### ABOUT THIS TASK
Below is a listing. Write out exactly its lines between the one holding "(h : engineStep" and the one holding "(s.state = .summing ∧ t = sumStep s) ∨", inclusive.

### GIVEN RECORDS
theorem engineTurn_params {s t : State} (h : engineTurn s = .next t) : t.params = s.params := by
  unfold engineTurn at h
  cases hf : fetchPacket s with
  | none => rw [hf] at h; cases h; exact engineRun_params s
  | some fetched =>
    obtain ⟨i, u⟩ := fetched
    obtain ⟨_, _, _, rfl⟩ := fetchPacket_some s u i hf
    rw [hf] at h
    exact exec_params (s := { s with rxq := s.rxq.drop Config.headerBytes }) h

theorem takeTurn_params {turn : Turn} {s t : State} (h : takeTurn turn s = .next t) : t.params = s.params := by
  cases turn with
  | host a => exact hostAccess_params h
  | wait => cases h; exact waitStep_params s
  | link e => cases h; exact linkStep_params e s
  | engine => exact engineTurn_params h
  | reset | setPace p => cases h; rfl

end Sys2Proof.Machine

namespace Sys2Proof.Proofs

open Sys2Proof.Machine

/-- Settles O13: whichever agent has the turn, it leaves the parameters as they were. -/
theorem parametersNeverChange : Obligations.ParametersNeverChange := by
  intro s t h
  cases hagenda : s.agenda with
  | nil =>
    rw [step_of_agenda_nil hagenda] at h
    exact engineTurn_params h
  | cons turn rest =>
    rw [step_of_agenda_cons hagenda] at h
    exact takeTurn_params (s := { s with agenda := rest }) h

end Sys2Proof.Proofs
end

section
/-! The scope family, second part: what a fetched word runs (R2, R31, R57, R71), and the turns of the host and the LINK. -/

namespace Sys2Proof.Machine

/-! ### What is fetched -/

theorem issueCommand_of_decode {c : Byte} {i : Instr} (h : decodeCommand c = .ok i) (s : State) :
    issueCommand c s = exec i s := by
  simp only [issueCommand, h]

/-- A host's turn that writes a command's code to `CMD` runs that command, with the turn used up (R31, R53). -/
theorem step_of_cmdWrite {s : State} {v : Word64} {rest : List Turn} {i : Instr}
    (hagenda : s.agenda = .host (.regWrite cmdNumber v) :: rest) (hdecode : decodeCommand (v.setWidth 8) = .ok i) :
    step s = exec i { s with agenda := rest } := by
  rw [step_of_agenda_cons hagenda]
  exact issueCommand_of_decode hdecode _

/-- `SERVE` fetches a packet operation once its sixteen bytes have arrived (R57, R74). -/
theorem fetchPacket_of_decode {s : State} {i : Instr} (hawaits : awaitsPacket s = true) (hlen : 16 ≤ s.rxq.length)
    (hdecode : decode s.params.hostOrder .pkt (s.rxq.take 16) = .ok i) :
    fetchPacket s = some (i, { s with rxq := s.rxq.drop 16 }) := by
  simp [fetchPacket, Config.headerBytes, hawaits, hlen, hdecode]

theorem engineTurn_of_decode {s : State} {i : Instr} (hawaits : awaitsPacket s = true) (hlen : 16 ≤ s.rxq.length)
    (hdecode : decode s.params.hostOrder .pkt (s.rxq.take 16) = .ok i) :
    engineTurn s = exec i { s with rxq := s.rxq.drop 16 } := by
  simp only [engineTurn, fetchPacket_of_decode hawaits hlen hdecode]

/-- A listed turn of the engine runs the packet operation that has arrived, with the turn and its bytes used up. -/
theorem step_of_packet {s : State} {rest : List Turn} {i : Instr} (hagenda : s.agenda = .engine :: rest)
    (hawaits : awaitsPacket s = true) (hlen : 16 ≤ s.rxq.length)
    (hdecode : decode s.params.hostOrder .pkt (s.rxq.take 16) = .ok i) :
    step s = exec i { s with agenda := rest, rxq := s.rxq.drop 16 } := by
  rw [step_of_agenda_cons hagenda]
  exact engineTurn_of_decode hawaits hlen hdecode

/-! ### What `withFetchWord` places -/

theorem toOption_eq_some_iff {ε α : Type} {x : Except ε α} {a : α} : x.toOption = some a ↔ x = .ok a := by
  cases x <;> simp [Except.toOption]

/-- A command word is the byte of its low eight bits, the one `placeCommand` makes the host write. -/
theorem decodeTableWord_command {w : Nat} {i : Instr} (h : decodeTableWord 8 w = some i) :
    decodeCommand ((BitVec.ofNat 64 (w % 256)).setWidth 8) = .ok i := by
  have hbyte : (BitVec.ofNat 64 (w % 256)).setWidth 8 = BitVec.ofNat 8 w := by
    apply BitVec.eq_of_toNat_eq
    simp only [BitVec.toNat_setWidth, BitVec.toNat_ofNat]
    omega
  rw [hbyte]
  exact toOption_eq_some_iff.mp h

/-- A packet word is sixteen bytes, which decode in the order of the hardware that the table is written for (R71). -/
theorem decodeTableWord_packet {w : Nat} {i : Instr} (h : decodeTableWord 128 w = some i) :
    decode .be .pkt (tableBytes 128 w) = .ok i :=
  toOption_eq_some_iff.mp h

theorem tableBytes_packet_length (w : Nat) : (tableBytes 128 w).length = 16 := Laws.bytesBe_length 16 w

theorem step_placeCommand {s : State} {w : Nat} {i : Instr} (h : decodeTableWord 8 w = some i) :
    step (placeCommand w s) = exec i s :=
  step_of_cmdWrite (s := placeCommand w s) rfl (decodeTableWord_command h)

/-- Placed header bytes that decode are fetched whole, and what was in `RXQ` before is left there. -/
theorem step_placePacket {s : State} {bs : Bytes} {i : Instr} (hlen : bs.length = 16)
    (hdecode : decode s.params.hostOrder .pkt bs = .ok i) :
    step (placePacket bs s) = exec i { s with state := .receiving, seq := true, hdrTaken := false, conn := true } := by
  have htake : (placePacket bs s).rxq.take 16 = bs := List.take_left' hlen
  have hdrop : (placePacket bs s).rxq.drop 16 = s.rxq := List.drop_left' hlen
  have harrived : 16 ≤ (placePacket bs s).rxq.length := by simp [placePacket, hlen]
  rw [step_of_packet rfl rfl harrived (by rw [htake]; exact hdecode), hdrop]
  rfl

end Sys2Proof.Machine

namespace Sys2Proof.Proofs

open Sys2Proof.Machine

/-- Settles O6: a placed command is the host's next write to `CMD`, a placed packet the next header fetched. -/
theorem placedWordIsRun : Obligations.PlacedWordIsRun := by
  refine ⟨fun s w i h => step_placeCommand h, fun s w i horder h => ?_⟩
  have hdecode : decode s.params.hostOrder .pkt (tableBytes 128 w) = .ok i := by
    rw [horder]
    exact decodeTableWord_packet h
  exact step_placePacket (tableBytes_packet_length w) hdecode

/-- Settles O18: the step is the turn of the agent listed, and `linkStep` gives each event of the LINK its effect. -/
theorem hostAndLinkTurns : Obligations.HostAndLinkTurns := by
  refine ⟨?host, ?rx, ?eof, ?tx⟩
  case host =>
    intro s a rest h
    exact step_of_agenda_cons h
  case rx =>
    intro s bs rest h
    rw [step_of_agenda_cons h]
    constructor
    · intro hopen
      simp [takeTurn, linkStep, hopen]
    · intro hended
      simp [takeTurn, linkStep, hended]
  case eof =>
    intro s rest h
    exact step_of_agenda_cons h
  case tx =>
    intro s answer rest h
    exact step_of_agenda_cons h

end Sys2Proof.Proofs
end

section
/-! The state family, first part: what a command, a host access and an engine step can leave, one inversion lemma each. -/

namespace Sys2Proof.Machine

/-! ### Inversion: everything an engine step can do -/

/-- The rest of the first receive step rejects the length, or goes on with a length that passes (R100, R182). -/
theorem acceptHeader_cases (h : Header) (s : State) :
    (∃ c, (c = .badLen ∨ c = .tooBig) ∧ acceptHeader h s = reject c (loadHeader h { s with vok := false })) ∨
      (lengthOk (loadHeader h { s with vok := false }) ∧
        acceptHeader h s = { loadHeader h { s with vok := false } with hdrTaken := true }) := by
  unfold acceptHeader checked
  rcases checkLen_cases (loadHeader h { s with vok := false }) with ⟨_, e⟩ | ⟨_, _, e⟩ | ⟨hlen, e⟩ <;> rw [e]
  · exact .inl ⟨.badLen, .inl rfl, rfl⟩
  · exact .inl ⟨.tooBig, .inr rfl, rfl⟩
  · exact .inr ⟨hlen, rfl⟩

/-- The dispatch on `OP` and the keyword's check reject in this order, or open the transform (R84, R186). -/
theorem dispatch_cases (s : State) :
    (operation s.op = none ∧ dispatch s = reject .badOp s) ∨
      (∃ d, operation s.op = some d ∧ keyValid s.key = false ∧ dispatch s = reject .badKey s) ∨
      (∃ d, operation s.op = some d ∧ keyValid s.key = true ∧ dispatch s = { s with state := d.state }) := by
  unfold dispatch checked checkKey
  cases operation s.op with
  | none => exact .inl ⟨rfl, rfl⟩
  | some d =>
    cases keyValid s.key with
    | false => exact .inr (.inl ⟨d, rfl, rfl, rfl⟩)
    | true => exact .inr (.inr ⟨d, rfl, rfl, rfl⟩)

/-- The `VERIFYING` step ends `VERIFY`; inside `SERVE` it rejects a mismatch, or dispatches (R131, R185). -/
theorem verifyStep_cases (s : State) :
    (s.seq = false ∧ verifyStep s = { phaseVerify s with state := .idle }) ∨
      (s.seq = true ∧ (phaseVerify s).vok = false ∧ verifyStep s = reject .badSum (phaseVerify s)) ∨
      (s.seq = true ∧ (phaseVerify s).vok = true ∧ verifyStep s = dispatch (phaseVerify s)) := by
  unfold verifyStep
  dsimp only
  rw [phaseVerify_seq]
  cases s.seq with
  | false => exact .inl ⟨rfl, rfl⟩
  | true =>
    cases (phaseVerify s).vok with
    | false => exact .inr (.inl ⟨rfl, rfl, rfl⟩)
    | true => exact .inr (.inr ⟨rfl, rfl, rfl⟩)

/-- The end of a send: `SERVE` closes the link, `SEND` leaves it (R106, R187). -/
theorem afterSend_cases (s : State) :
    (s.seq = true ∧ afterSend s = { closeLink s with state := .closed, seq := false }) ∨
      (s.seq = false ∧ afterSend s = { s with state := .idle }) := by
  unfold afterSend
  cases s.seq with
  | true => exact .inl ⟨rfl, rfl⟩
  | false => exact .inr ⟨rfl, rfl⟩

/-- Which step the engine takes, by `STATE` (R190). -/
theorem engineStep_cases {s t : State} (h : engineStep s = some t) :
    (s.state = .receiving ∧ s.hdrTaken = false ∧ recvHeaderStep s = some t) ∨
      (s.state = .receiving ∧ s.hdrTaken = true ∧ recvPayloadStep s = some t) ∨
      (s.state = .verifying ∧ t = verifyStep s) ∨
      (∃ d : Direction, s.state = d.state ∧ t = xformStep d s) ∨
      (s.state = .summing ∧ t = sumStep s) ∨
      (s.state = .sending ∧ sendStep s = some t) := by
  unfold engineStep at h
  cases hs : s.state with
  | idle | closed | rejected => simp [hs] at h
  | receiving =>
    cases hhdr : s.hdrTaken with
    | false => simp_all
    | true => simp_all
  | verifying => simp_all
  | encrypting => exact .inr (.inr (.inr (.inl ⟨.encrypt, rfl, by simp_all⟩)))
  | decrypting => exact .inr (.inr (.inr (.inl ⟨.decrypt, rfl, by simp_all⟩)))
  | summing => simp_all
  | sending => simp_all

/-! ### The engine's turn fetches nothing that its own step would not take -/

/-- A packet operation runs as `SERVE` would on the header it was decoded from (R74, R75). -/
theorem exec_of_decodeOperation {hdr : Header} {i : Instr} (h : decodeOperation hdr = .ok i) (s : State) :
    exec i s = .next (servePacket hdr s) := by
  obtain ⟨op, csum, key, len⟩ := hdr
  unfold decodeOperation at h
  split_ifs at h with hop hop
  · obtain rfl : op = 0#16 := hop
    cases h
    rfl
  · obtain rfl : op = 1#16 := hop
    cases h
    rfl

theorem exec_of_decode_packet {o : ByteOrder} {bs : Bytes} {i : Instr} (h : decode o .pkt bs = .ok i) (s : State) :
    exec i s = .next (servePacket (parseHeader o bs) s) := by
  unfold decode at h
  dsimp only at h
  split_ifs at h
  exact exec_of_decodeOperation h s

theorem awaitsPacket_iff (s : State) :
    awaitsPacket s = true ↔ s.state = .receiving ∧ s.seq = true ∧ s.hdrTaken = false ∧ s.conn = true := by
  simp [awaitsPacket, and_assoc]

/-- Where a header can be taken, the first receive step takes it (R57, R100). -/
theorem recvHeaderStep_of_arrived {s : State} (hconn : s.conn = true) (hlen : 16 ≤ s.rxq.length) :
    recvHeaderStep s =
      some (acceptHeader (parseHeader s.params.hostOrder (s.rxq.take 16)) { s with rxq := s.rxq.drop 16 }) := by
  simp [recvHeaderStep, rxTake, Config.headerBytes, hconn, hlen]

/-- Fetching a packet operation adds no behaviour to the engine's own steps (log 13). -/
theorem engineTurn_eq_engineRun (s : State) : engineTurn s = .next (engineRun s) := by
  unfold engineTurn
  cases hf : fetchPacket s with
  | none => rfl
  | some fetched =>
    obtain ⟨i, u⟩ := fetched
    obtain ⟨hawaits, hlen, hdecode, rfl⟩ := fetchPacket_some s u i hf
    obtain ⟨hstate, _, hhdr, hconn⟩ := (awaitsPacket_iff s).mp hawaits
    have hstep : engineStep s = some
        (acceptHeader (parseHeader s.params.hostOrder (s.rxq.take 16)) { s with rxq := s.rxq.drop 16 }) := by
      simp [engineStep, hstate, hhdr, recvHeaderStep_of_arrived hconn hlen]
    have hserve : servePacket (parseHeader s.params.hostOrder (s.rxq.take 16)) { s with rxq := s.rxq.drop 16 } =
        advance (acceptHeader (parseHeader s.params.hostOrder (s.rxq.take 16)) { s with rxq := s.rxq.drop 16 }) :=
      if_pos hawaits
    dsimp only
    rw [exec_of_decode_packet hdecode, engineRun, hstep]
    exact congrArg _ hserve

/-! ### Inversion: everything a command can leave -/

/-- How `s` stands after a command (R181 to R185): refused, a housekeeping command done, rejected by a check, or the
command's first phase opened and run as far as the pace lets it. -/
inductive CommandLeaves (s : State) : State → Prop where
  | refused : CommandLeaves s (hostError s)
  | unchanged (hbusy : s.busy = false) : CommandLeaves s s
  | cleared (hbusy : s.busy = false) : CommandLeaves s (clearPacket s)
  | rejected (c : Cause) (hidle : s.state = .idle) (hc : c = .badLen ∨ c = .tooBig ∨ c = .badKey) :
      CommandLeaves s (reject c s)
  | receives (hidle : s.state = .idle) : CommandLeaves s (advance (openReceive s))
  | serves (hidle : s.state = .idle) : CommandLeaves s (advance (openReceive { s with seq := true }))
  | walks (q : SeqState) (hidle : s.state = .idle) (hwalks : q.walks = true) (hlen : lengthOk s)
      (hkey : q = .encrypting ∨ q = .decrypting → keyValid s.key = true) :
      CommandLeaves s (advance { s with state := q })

### FINISHED TASK
theorem engineStep_cases {s t : State} (h : engineStep s = some t) :
    (s.state = .receiving ∧ s.hdrTaken = false ∧ recvHeaderStep s = some t) ∨
      (s.state = .receiving ∧ s.hdrTaken = true ∧ recvPayloadStep s = some t) ∨
      (s.state = .verifying ∧ t = verifyStep s) ∨
      (∃ d : Direction, s.state = d.state ∧ t = xformStep d s) ∨
      (s.state = .summing ∧ t = sumStep s) ∨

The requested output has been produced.